Tuesday, August 13, 2019
FusionPro -- Find the fused proteins with transcript data!
Fusion proteins -- at this point -- seem like the result of relatively rare events, at least in humans. And...woweee....have some of them been controversial....but they absolutely do exist.
If you want to find them there are different ways of doing it, but FusionPro goes at it with a different toolbox than what I'd use. Oh no. This gets rambly. Here is the paper!
I'd also like to throw this in up front -- this tool will NOT work for post translational protein/ peptide fusions products. This is purely for events that would produce both transcript (RNA) products that would then be translated to protein. These are still important, but might not be what you're looking for.
The most well-characterized example for me to ramble about is probably the BCR/ABL protein fusion that is the result of the "Philadelphia Chromosome"
Photo taken from the source used in this link and used here in accordance with the GNU Agreement, thanks Pmx!)
It's a little hard to make out, but these are human chromosomes stained with DAPI (blue) and the ends of of two separate chromosomes are tagged, probably by FISH (not the awful band, the fluorescence in situ hybridization).
What you should see is 2 chromosomes with green dots and 2 chromosomes with red dots.
That thing in the upper corner with both colors is the Philly chromosome thing.
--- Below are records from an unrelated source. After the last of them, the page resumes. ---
-- ==== Sys2Proof/Config.lean ====
section
/-! DEFINITION. What an implementation fixes and the values the spec leaves open. Every open value is a constant with
no body, so that no proof can see it: a statement that holds here holds whatever the value is. -/

namespace Sys2Proof

/-- Whether underflow looks for a tiny result after rounding (IEEE 754 leaves it to the implementation; R186). -/
opaque Config.tininessAfterRounding : Bool
/-- Whether the E5M2 NaN of mantissa 0b01 signals (the OCP type does not say; R68, R186). -/
opaque Config.e5m2SignalingNaN : Bool
/-- Open bits of a NaN that an operation makes in a format of the given element width from the given operand bits
(R68 and R186 name IEEE 754, which leaves the payload open; R90 fixes quietness and sign only). -/
opaque Config.nanPayload : Nat → List Nat → Nat
/-- Open sign of a NaN that an operation makes (R186; R90 fixes it for conversions only). -/
opaque Config.nanSign : Nat → List Nat → Bool
/-- Which of two operands that compare equal but differ in bits (+0 and −0) a minimum (`false`) or maximum (`true`)
returns: true for the first (R186 names IEEE 754, which leaves it open). -/
opaque Config.zeroPick : Bool → Nat → Nat → Bool
/-- Whether a fused multiply-add of infinity, zero and a quiet NaN sets invalid (IEEE 754 leaves it open; R186). -/
opaque Config.fmaZeroInfNaNInvalid : Bool
/-- Which of the 64 lines of a full instruction buffer an arriving line replaces (R39 gives the capacity, no rule the
choice). -/
opaque Config.ibufVictim : Nat → Fin 64
/-- The FCSR flags an infinity raises on conversion into E4M3 or an MX element, which have none (R90 gives the value
taken and no flag). -/
opaque Config.infToFiniteFlags : BitVec 6

/-- By how many entries, modulo 4, a level seen in asynchronous mode falls short at one moment (R244). -/
opaque Config.chuteLag : Nat → Nat
/-- The info and info2 words of an ERRLOG entry, which R478 calls code-specific and no code's table gives. -/
opaque Config.errInfo : Nat → Nat
opaque Config.errInfo2 : Nat → Nat
/-- A value that a rule leaves undefined or does not state, where no constant of its own stands for it: drawn at the
state's counter and numbered among the values drawn there. -/
opaque Config.freeValue : Nat → Nat → Nat
/-- Bytes of a private key, by the device secret, the sealed key and the place: R512 names no way of sealing. -/
opaque Config.unseal : List Nat → List Nat → Nat → Nat
/-- Whether the entry of a row above SPMV.FAIL_ROW was issued before the failure (R167). -/
opaque Config.spmvIssued : Nat → Nat → Bool

/-- The field of a core endpoint of another chip, none where the directory resolves it to no core (R270): this engine holds no
map of another chip. -/
opaque Config.remoteField : Nat → Option Nat

/-- Dreold's PCI-SIG vendor ID, and the revision byte beside the class code of a host port's function (R401 names neither's
value). -/
opaque Config.pciVendor : BitVec 16
opaque Config.pciRevision : BitVec 8

/-- Offset in foreman memory at which the adit loads the foreman's firmware (R465 gives none). -/
opaque Config.foremanImageAt : Nat

end Sys2Proof
end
An unfortunate event has caused the ends of two to break and rejoin together making an evil little chromosome.
There might be more negative effects of this chromosome fusion -- but the one I know about is that the break points line up to make a long reading frame that produces a BCR/ABL Fusion transcript and then protein. Unless something has changed recently, we don't actually know what the BCR protein does in the normal context, but it appears to be a Serine/Threonine kinase. (Responsible for direct S/T + phospho). ABL is a tyrosine kinase (Y+ phospho). See where this is going?
Tyrosine phosphorylation is supposes to be our fast-response sensitive signal regulatory system -- and now this stupid fusion protein is turning on tyrosine phosphorylation -- permanently. This triggers an entire regulatory system inside the cells with the protein that is saying divide! divide! divide! You don't want every cell trying to divide all the time....you especially DO NOT want damaged cells to divide -- you want them to stop, try to repair themselves and then divide and kill themselves if the damage is too bad to repair...but a damaged cell with this protein will still want to make damaged copies of itself.
Wow. That was a lot of words. I'll link the paper way above.
Back to FusionPro -- I think the standard way of doing this kind of work, for us, is to de novo sequence every peptide and then try to work your way back. To be honest, that's what I'd still do first. But proteomics is 1000x easier when you have a database to reference. And this is where FusionPro comes in. It can build that database for you from transcript data.
You'll need a bioinformagician for this. FusionPro uses a combination of Perl and Python and you can get it all here. It totally works, though. They go through CPTAC data that has both high read depth RNA-Seq and deep proteomic data (95% sure this is CPTAC 2 since it's labeled reporter ion data) and they find fusion events with high accuracy. Pretty nice to have a load of transcript reads and a high resolution labeled MS/MS spectra to make your case that you found a new fusion protein!